→ **Your objective**
Using the listing below, give the number of lines where "back" appears, and nothing else.

[[ Given entries open ]]

/-! ### The step, the run and the invariant -/

/-- R244, R89: when the next word of the program, whose address is `pc`, decodes to an instruction, the step is that instruction's
execution in that state; a completed one is counted as executed, a fault or a refusal is the step's. -/
def Obligations.StepRunsDecodedInstruction : Prop :=
  ∀ (s : State) (w : Word) (i : Instr), s.fetch = some w → decode s.params.vectorWidths w = .instr i →
    (∀ t, exec i s = .next t → step s = .next { t with executed := s.executed + 1 }) ∧
    (∀ e, exec i s = .fault e → step s = .fault e) ∧
    ∀ r, exec i s = .refused r → step s = .refused r

/-- R244, R54 (D9, log 13): where the program text lies in memory, the word a step executes is the one read from memory at `pc`, the byte
at the lowest address least significant. -/
def Obligations.FetchedWordIsInMemoryAtPc : Prop :=
  ∀ (s : State) (w : Word), TextPlaced s → s.fetch = some w → s.mem.read s.geom.xlen s.arch.pc.toNat 4 = some w.toNat

/-- R244, R85(a), R89: how a step stops without executing an instruction: the end of the program, the illegal configuration word, a word
outside the formats (logs 8, 13, 27). -/
def Obligations.StepStopsWithoutAnInstruction : Prop :=
  ∀ s : State,
    (s.fetch = none → step s = .fault (.endOfProgram s.arch.pc.toNat)) ∧
    ∀ w, s.fetch = some w →
      (decode s.params.vectorWidths w = .illegal →
        step s = .fault (.illegalInstruction w s.arch.pc.toNat s.params.causeIllegalInstruction)) ∧
      (decode s.params.vectorWidths w = .notInThisSpec → step s = .refused .notInThisSpec)

/-- R231, R237: the illegal instruction exception carries the 32-bit word that was fetched, the `pc` it was fetched from, and the cause
parameter. -/
def Obligations.IllegalInstructionCarriesFetchedWord : Prop :=
  ∀ (s : State) (w : Word) (pc cause : Nat), step s = .fault (.illegalInstruction w pc cause) →
    s.fetch = some w ∧ pc = s.arch.pc.toNat ∧ cause = s.params.causeIllegalInstruction

/-- R31, R63, R35, R200 step 6 (D8, D12: logs 12, 17): a completed step leaves the parameters, memory, the program text and the
`f` registers alone, clears `vstart`, advances `pc` by 4 modulo `2^XLEN` and is one word further in the list. -/
def Obligations.CompletedStepAdvancesAndKeepsTheRest : Prop :=
  ∀ s t : State, step s = .next t → CompletesFrom s t

/-- R34, D7 (log 23): from every state that meets the invariant, a completed step gives one that meets it; and where the words still to be
executed lie in memory from `pc` on, they do so after the step (R63, R244, D8: logs 12, 14). -/
def Obligations.StepKeepsInvariant : Prop :=
  ∀ s t : State, step s = .next t → (StateInv s → StateInv t) ∧ (TextPlaced s → TextPlaced t)

/-- The invariants hold at reset (the reset values are the model's choice, log 9). -/
def Obligations.ResetMeetsInvariant : Prop := StateInv State.reset ∧ TextPlaced State.reset

/-- R244, R54 (D9; logs 13, 14): the words of a loaded program that fits in the address space lie at consecutive addresses from the initial
`pc`, modulo `2^XLEN`: byte `j` of word `k` is at `pc + 4k + j` and is bits `8j+7:8j` of the word. So the program text lies in memory, and
the word at `pc + 4k` is the one executed there. -/
def Obligations.LoadedProgramIsFetchedInOrder : Prop :=
  ∀ (s : State) (words : List Word), 4 * words.length ≤ 2 ^ s.geom.xlen →
    TextPlaced (s.loadProgram words) ∧
    ∀ (k : Nat) (h : k < words.length),
      State.fetch { s.loadProgram words with
        arch := { s.arch with pc := s.arch.pc + BitVec.ofNat _ (4 * k) }, executed := k } = some words[k] ∧
      (s.loadProgram words).mem.read s.geom.xlen ((s.arch.pc.toNat + 4 * k) % 2 ^ s.geom.xlen) 4 = some words[k].toNat ∧
      ∀ j < 4, (s.loadProgram words).mem.readByte ((s.arch.pc.toNat + 4 * k + j) % 2 ^ s.geom.xlen) =
        some (words[k].extractLsb' (8 * j) 8)

/-- R244 (D28, D8: logs 12, 14): a run from a loaded program, of any length, executes the words of its list in order, each once, word `n` at
`pc + 4n` modulo `2^XLEN`, and ends when the list is exhausted: after `n` completed steps the next word is word `n` of the list, and the
state is final exactly when `n` is the length of the list. -/
def Obligations.RunExecutesItsListOnceAndEnds : Prop :=
  ∀ (s t : State) (words : List Word) (n : Nat), StepsTo n (s.loadProgram words) t →
    n ≤ words.length ∧ t.fetch = words[n]? ∧ (Final t ↔ n = words.length) ∧
      (Final t → step t = .fault (.endOfProgram t.arch.pc.toNat)) ∧
      t.arch.pc.toNat = (s.arch.pc.toNat + 4 * n) % 2 ^ s.geom.xlen

/-- Loading a program keeps the invariant (log 13). -/
def Obligations.LoadingKeepsInvariant : Prop :=
  ∀ (s : State) (words : List Word), StateInv s → StateInv (s.loadProgram words)

/-- Loading a one-word program gives its slot a descriptor, so that an OP-V arithmetic word is never refused for want of one (log 14: the
model's choice). -/
def Obligations.LoadedWordHasDescriptor : Prop :=
  ∀ (s : State) (c : Category) (f : BitVec 6) (vm : Bool) (vs2 f19 f11 : RegNum),
    ∃ d, descFor (s.withFetchWord 32 (encode (.arith c f vm vs2 f19 f11)).toNat).params.desc ⟨c, f⟩ = some d
end

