-- ==== Sys2Proof/Laws/Memory.lean ====
section
/-! SUPPORT. Memory: every operation keeps the canonical form and the address range, a read gives what was written, and a write leaves
every other address alone; a loaded program is read back word by word and byte by byte (R54, R244). -/

namespace Sys2Proof.Laws

open Config Machine

/-! ### One byte -/

theorem mem_writeByte {m : Memory} {a : Nat} {w : Byte} {c : Host.Cell} (h : c ∈ m.writeByte a w) : c = (a, w) ∨ c ∈ m := by
  induction m with
  | nil => simpa [Memory.writeByte] using h
  | cons d rest ih =>
    obtain ⟨b, u⟩ := d
    simp only [Memory.writeByte] at h
    split at h
    · simpa using h
    · split at h
      · rcases List.mem_cons.mp h with h | h
        exacts [.inl h, .inr (List.mem_cons_of_mem _ h)]
      · rcases List.mem_cons.mp h with h | h
        · exact .inr (h ▸ List.mem_cons_self)
        · exact (ih h).imp_right (List.mem_cons_of_mem _)

theorem wf_writeByte {m : Memory} (h : m.wf) (a : Nat) (w : Byte) : (m.writeByte a w).wf := by
  induction m with
  | nil => simp [Memory.writeByte]
  | cons d rest ih =>
    obtain ⟨b, u⟩ := d
    obtain ⟨h1, h2⟩ := List.pairwise_cons.mp h
    simp only [Memory.writeByte]
    split
    · next hab =>
      refine List.pairwise_cons.mpr ⟨fun c hc => ?_, h⟩
      rcases List.mem_cons.mp hc with rfl | hc
      exacts [hab, Nat.lt_trans hab (h1 c hc)]
    · split
      · next hab => exact List.pairwise_cons.mpr ⟨fun c hc => by simpa [hab] using h1 c hc, h2⟩
      · refine List.pairwise_cons.mpr ⟨fun c hc => ?_, ih h2⟩
        rcases mem_writeByte hc with rfl | hc
        · show b < a
          omega
        · exact h1 c hc

theorem readByte_writeByte (m : Memory) (a b : Nat) (w : Byte) :
    (m.writeByte a w).readByte b = if b = a then some w else m.readByte b := by
  induction m with
  | nil => rfl
  | cons d rest ih =>
    obtain ⟨c, u⟩ := d
    simp only [Memory.writeByte]
    split
    · rfl
    · split
      · next h =>
        subst h
        simp only [Memory.readByte]
        split <;> simp_all
      · simp only [Memory.readByte, ih]
        split
        · split
          · omega
          · rfl
        · rfl

/-! ### Several bytes, addresses modulo `2 ^ xlen` -/

theorem succ_mod_add (a j N : Nat) : ((a + 1) % N + j) % N = (a + (j + 1)) % N := by
  rw [Nat.mod_add_mod]
  congr 1
  omega

theorem write_keeps {m : Memory} {xlen : Nat} (hw : m.wf) (hr : ∀ c ∈ m, c.1 < 2 ^ xlen) {a : Nat} (ha : a < 2 ^ xlen)
    (v n : Nat) : (m.write xlen a v n).wf ∧ ∀ c ∈ m.write xlen a v n, c.1 < 2 ^ xlen := by
  induction n generalizing m a v with
  | zero => exact ⟨hw, hr⟩
  | succ n ih =>
    refine ih (wf_writeByte hw _ _) (fun c hc => ?_) (Nat.mod_lt _ (Nat.two_pow_pos _)) _
    rcases mem_writeByte hc with rfl | hc
    exacts [ha, hr c hc]

theorem readByte_write_outside (m : Memory) (xlen a v n b : Nat) (ha : a < 2 ^ xlen) (h : ∀ j < n, b ≠ (a + j) % 2 ^ xlen) :
    (m.write xlen a v n).readByte b = m.readByte b := by
  induction n generalizing m a v with
  | zero => rfl
  | succ n ih =>
    simp only [Memory.write]
    rw [ih _ _ _ (Nat.mod_lt _ (Nat.two_pow_pos _)) (fun j hj => by rw [succ_mod_add]; exact h (j + 1) (by omega)),
      readByte_writeByte, if_neg (by simpa [Nat.mod_eq_of_lt ha] using h 0 (by omega))]

/-- A read of several bytes depends only on those bytes. -/
theorem read_congr {m m' : Memory} {xlen a n : Nat} (ha : a < 2 ^ xlen)
    (h : ∀ j < n, m.readByte ((a + j) % 2 ^ xlen) = m'.readByte ((a + j) % 2 ^ xlen)) : m.read xlen a n = m'.read xlen a n := by
  induction n generalizing a with
  | zero => rfl
  | succ n ih =>
    have h0 := h 0 (by omega)
    simp only [Nat.add_zero, Nat.mod_eq_of_lt ha] at h0
    simp only [Memory.read, h0,
      ih (Nat.mod_lt _ (Nat.two_pow_pos _)) (fun j hj => by rw [succ_mod_add]; exact h (j + 1) (by omega))]

theorem add_mod_ne {a i j N : Nat} (hi : i < N) (hj : j < N) (h : i ≠ j) : (a + i) % N ≠ (a + j) % N := by
  intro e
  have : i ≡ j [MOD N] := Nat.ModEq.add_left_cancel' a e
  exact h (by simpa [Nat.ModEq, Nat.mod_eq_of_lt, hi, hj] using this)

/-- A read gives back what was written (R17, R54). -/
theorem read_write (m : Memory) (xlen a v n : Nat) (ha : a < 2 ^ xlen) (hn : n ≤ 2 ^ xlen) :
    (m.write xlen a v n).read xlen a n = some (v % 256 ^ n) := by
  induction n generalizing m a v with
  | zero => simp [Memory.read, Nat.mod_one]
  | succ n ih =>
    have hlt := Nat.mod_lt (a + 1) (Nat.two_pow_pos xlen)
    have h0 : (m.write xlen a v (n + 1)).readByte a = some (BitVec.ofNat 8 v) := by
      simp only [Memory.write]
      rw [readByte_write_outside _ _ _ _ _ _ hlt, readByte_writeByte, if_pos rfl]
      intro j hj
      rw [succ_mod_add]
      have := add_mod_ne (a := a) (i := 0) (j := j + 1) (N := 2 ^ xlen) (by omega) (by omega) (by omega)
      simpa [Nat.mod_eq_of_lt ha] using this
    simp only [Memory.read, h0]
    simp only [Memory.write]
    rw [ih _ _ _ hlt (by omega)]
    simp only [BitVec.toNat_ofNat, Nat.reducePow, Option.some.injEq]
    rw [Nat.pow_succ', Nat.mod_mul]

/-- The bytes of a value that is read: byte `j` is at address `a + j` (R54). -/
theorem readByte_of_read {m : Memory} {xlen a v n : Nat} (ha : a < 2 ^ xlen) (h : m.read xlen a n = some v) {j : Nat} (hj : j < n) :
    m.readByte ((a + j) % 2 ^ xlen) = some (BitVec.ofNat 8 (v / 256 ^ j)) := by
  induction n generalizing a v j with
  | zero => omega
  | succ n ih =>
    simp only [Memory.read] at h
    split at h
    · next b rest hb hr =>
      obtain rfl := Option.some.inj h
      cases j with
      | zero =>
        rw [Nat.add_zero, Nat.mod_eq_of_lt ha, hb]
        refine congrArg some (BitVec.eq_of_toNat_eq ?_)
        have := b.isLt
        simp only [Nat.pow_zero, Nat.div_one, BitVec.toNat_ofNat]
        omega
      | succ j =>
        have := ih (Nat.mod_lt _ (Nat.two_pow_pos _)) hr (show j < n by omega)
        rw [succ_mod_add] at this
        have hd : (b.toNat + 256 * rest) / 256 = rest := by have := b.isLt; omega
        rw [this, Nat.pow_succ', ← Nat.div_div_eq_div_mul, hd]
    · cases h

/-! ### Programs -/

theorem writeWords_keeps {m : Memory} {xlen : Nat} (hw : m.wf) (hr : ∀ c ∈ m, c.1 < 2 ^ xlen) {a : Nat} (ha : a < 2 ^ xlen)
    (ws : List Word) : (m.writeWords xlen a ws).wf ∧ ∀ c ∈ m.writeWords xlen a ws, c.1 < 2 ^ xlen := by
  induction ws generalizing m a with
  | nil => exact ⟨hw, hr⟩
  | cons w rest ih =>
    obtain ⟨h1, h2⟩ := write_keeps hw hr ha w.toNat 4
    exact ih h1 h2 (Nat.mod_lt _ (Nat.two_pow_pos _))

theorem readByte_writeWords_outside (m : Memory) (xlen a b : Nat) (ws : List Word) (ha : a < 2 ^ xlen)
    (h : ∀ j < 4 * ws.length, b ≠ (a + j) % 2 ^ xlen) : (m.writeWords xlen a ws).readByte b = m.readByte b := by
  induction ws generalizing m a with
  | nil => rfl
  | cons w rest ih =>
    simp only [List.length_cons] at h
    simp only [Memory.writeWords]
    rw [ih _ _ (Nat.mod_lt _ (Nat.two_pow_pos _)) (fun j hj => by
        rw [Nat.mod_add_mod, Nat.add_assoc]
        exact h (4 + j) (by omega)),
      readByte_write_outside _ _ _ _ _ _ ha (fun j hj => h j (by omega))]

/-- Every word of a program that fits in the address space is read back at its address (R244). -/
theorem read_writeWords (m : Memory) (xlen a : Nat) (ws : List Word) (ha : a < 2 ^ xlen) (hn : 4 * ws.length ≤ 2 ^ xlen) (k : Nat)
    (hk : k < ws.length) : (m.writeWords xlen a ws).read xlen ((a + 4 * k) % 2 ^ xlen) 4 = some (ws[k].toNat) := by
  induction ws generalizing m a k with
  | nil => simp at hk
  | cons w rest ih =>
    simp only [List.length_cons] at hn hk
    simp only [Memory.writeWords]
    cases k with
    | zero =>
      simp only [Nat.mul_zero, Nat.add_zero, Nat.mod_eq_of_lt ha, List.getElem_cons_zero]
      rw [read_congr (m' := m.write xlen a w.toNat 4) ha, read_write _ _ _ _ _ ha (by omega)]
      · simpa using w.isLt
      · intro j hj
        rw [readByte_writeWords_outside _ _ _ _ _ (Nat.mod_lt _ (Nat.two_pow_pos _))]
        intro i hi
        rw [Nat.mod_add_mod, Nat.add_assoc]
        exact add_mod_ne (by omega) (by omega) (by omega)
    | succ k =>
      have := ih (m.write xlen a w.toNat 4) ((a + 4) % 2 ^ xlen) (Nat.mod_lt _ (Nat.two_pow_pos _)) (by omega) k (by omega)
      rw [Nat.mod_add_mod, Nat.add_assoc, show 4 + 4 * k = 4 * (k + 1) by omega] at this
      simpa using this

end Sys2Proof.Laws
end

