/-- A template that faults found a descriptor and a failed operand check, and raised the exception for its own word (R200 steps 1, 2). -/
theorem execTemplate_fault {slot : Slot} {inst : Word} {vm : Bool} {vs2 f19 f11 : RegNum}
    (h : execTemplate slot inst vm vs2 f19 f11 s = .fault e) :
    e = .illegalInstruction inst s.arch.pc.toNat s.params.causeIllegalInstruction ∧
      ∃ d, descFor s.params.desc slot = some d ∧
        checkOperands vm s.arch.vtype.lmul.toNat (vectorOperands d vs2 f19 f11) = false := by
  unfold execTemplate at h
  split at h
  · cases h
  next d hdesc =>
    simp only at h
    split at h
    · cases h
    split at h
    · next hfails => exact ⟨(Host.Outcome.fault.inj h).symm, d, hdesc, hfails⟩
    split at h
    · cases h
    · split at h <;> cases h

/-- Configuration completes or is refused (R201). -/
theorem vset_ne_fault {rs1 rd : RegNum} {setting : Nat} : vset rs1 rd setting s ≠ .fault e := by
  unfold vset
  split
  · nofun
  · nofun

end

/-- Settles O38, by the families of instructions: configuration and memory access never fault, arithmetic through its template alone. -/
theorem onlyFailedOperandChecksFault : Obligations.OnlyFailedOperandChecksFault := by
  intro i s e h
  obtain ⟨zimm, rs1, rd, rfl⟩ | ⟨rs2, rs1, rd, rfl⟩ | ⟨c, f, vm, vs2, f19, f11, rfl⟩ | hrefused := instr_cases i
  · exact absurd h vset_ne_fault
  · exact absurd h vset_ne_fault
  · rw [exec_arith] at h
    obtain ⟨he, d, hdesc, hfails⟩ := execTemplate_fault h
    exact ⟨he, c, f, vm, vs2, f19, f11, d, rfl, hdesc, hfails⟩
  · cases (hrefused s).symm.trans h

/-! ### What the exception carries (R231, R237) -/

/-- The step faults with what exec faults with. -/
theorem countExecuted_eq_fault {s : State} {o : Host.Outcome State Fault Refusal} {e : Fault} (h : s.countExecuted o = .fault e) :
    o = .fault e := by
  cases o with
  | next t => cases h
  | fault r => exact h
  | refused r => cases h

/-- Settles O52: the word of a decoded instruction is the fetched one (O2), and the unmatched configuration word is raised as fetched. -/
theorem illegalInstructionCarriesFetchedWord : Obligations.IllegalInstructionCarriesFetchedWord := by
  intro s w pc cause h
  cases hf : s.fetch with
  | none =>
    rw [step_of_end hf] at h
    cases h
  | some u =>
    cases hd : decode s.params.vectorWidths u with
    | instr i =>
      rw [step_of_instr hf hd] at h
      obtain ⟨he, -⟩ := onlyFailedOperandChecksFault i s _ (countExecuted_eq_fault h)
      obtain ⟨rfl, hpc, hcause⟩ := Fault.illegalInstruction.inj he
      obtain ⟨hword, -⟩ := decodedWordIsEncodingOfInstruction _ _ _ hd
      exact ⟨congrArg some hword.symm, hpc, hcause⟩
    | illegal =>
      rw [step_of_illegal hf hd] at h
      cases h
      exact ⟨rfl, rfl, rfl⟩
    | notInThisSpec =>
      rw [step_of_notInThisSpec hf hd] at h
      cases h

/-! ### A run (R244) -/

/-- A completed step executed a word that was left in the list. -/
theorem executed_lt_of_step {s t : State} (h : step s = .next t) : s.executed < s.program.length := by
  obtain ⟨w, -, -, hfetch, -⟩ := step_next h
  exact (List.getElem?_eq_some_iff.mp hfetch).1

/-- `n` completed steps change the registers and the place in the list alone, which moves by `n` words and not beyond the end; `pc` advances
by `4 * n` modulo `2 ^ XLEN` (R31, R244). -/
theorem stepsTo_frame {n : Nat} {s t : State} (h : StepsTo n s t) :
    ∃ a : Arch s.geom, t = { s with arch := a, executed := s.executed + n } ∧
      a.pc.toNat = (s.arch.pc.toNat + 4 * n) % 2 ^ s.geom.xlen ∧
      (s.executed ≤ s.program.length → s.executed + n ≤ s.program.length) := by
  induction n generalizing s with
  | zero =>
    obtain rfl : t = s := h
    exact ⟨t.arch, rfl, (Nat.mod_eq_of_lt t.arch.pc.isLt).symm, id⟩
  | succ n ih =>
    obtain ⟨u, hstep, hrest⟩ := h
    have hleft := executed_lt_of_step hstep
    obtain ⟨b, rfl, -, -, hb, -⟩ := step_frame hstep
    obtain ⟨a, rfl, ha, hroom⟩ := ih hrest
    refine ⟨a, ?_, ?_, fun _ => ?_⟩
    · rw [Nat.add_comm n, ← Nat.add_assoc]
    · rw [ha, hb, address_after_pc_advance]
    · rw [Nat.add_comm n, ← Nat.add_assoc]
      exact hroom hleft
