-- ==== Sys2Proof/Decode.lean ====
section
/-! DEFINITION. The commands that a word spells by the bits of the opcode table. No row of this hardware's table gives
any bit (every row is an operation or an event, named and not encoded), so no word spells a command (log entry 2). -/

namespace Sys2Proof

/-- The command that `w` spells on `nbits` bits: none, since no row of the table gives bits. -/
def decodeTableWord (_nbits _w : Nat) : Option Instr := none

end Sys2Proof
end

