-- ==== Sys2Proof/Machine/Magazines.lean ====
section
/-! DEFINITION. The Magazine Host (R274 to R310): bays and mooring, the set and its recovery, staging and commit rounds,
closing, power-fail commit, member loss, rebuild, format, deletion, scrub and read requests. -/

namespace Sys2Proof.Machine

/-! ## Bays -/

/-- Change the Magazine Host's state. -/
def State.modMag (s : State) (f : Mag → Mag) : State := { s with mag := f s.mag }

/-- Bay `b`. -/
def State.bay (s : State) (b : Nat) : Bay := s.mag.bays.getD b Bay.reset

/-- Change bay `b`. -/
def State.modBay (s : State) (b : Nat) (f : Bay → Bay) : State := s.modMag fun m => { m with bays := modAt m.bays b f }

/-- The state code of a bay: 0 empty, 1 present, 2 linking, 3 initialising, 4 moored, 5 failed, 6 unmooring, 7 off. -/
def State.bayState (s : State) (b : Nat) : Nat := s.get (MGH_MAG_STATE_STATE b)

/-- The serial number of the magazine in a bay, 20 bytes. -/
def State.serial (s : State) (b : Nat) : List Nat := ((s.bay b).mag.map fun m => toNats m.serial).getD []

/-- A bay takes a state; the change is an event, and MOORED joins or leaves the Light List (R368, R370). -/
def State.setBay (s : State) (b st : Nat) : State :=
  let old := s.bayState b
  if old = st then s
  else
    let s := (s.set (MGH_MAG_STATE_STATE b) st).notify 0x0030 [b, st]
    if st = 4 then s.light 3 b 1 (some (s.serial b)) else if old = 4 then s.light 3 b 2 none else s

/-- What a bay's magazine answers to reads: its media with the writes it holds. -/
def Bay.view (b : Bay) : List (Nat × List Nat) := b.volatile.foldl (fun m e => writeOn m e.1 e.2) b.media

/-- The link of a bay is down. -/
def State.bayLinkDown (s : State) (b : Nat) : State := s.clear [MGH_MAG_STATE_SPEED b, MGH_MAG_STATE_LINK_WIDTH b]

/-- A pin of a bay takes a level: 0 MAG_PWR_EN, 1 MAG_PERST_N (R279). -/
def State.setPin (s : State) (b pin : Nat) (level : Bool) : State :=
  (s.modBay b fun x => if pin = 0 then { x with pwrEn := level } else { x with perst := level }).emit (.bayPin b pin level)

/-- A bay's pins are low: its magazine is held in reset and unpowered. -/
def State.pinsLow (s : State) (b : Nat) : State := (s.setPin b 1 false).setPin b 0 false

/-- A mooring step fails (R279, R280). -/
def State.bayFail (s : State) (b code : Nat) : State :=
  let s := (s.setBay b 5).set (MGH_MAG_STATE_FAIL_CODE b) code
  let s := ((s.modBay b fun x => { x with step := 0, enabled := false }).bayLinkDown b).setPin b 0 false
  (s.set MGH_EVENTS_MOOR_FAIL 1).raise 0x38 b 0

/-- Commands go into the queues of a magazine (R275, R277). -/
def State.nvme (s : State) (b : Nat) (l : List NvmeCmd) : State := s.each l fun s c => s.emit (.nvme b c)

/-- Entries of an I/O queue (R277). -/
def State.queueDepth (s : State) (b : Nat) : Nat :=
  let q := s.get (MGH_MAG_QDEPTH_ENTRIES b)
  min (if 2 ≤ q ∧ q ≤ 1024 then q else 1024) (((s.bay b).mag.map (·.mqes)).getD 1023 + 1)

/-- Mooring of a bay starts at step 1 (R279). -/
def State.startMoor (s : State) (b : Nat) : State :=
  if (s.bay b).mag.isSome ∧ [1, 5].contains (s.bayState b) then
    ((s.setBay b 1).set (MGH_MAG_STATE_FAIL_CODE b) 0).modBay b fun x => { x with step := 1, since := s.now }
  else s

/-! ## The set -/

/-- Members in service with their bays. -/
def State.service (s : State) : List (Nat × Nat) := s.mag.members.zipIdx.filterMap fun p => p.1.map fun b => (p.2, b)

/-- Their media. -/
def State.media (s : State) : Media := s.service.map fun p => (p.1, (s.bay p.2).view)

/-- The set is complete (R282). -/
def State.setComplete (s : State) : Bool :=
  match s.mag.set with | some b => s.service.length == b.width | none => false

/-- The set is degraded (R282). -/
def State.setDegraded (s : State) : Bool :=
  match s.mag.set with | some b => b.parity && s.service.length == 3 | none => false

/-- `MGH_STATUS.SET_STATE`. -/
def State.setState (s : State) : Nat :=
  if s.mag.powerFail.isSome then 5
  else if s.mag.rebuild.isSome then 6
  else if s.mag.clip.isSome then (if s.mag.closing.isSome then 4 else 3)
  else if s.setComplete then 2 else if s.mag.set.isSome then 1 else 0

/-- A mask of the numbers that satisfy `p`. -/
def maskOf (n : Nat) (p : Nat → Bool) : Nat := (List.range n).foldl (fun a i => if p i then a + 2 ^ i else a) 0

[[ Given entries closed ]]

→ **Output of the task**
3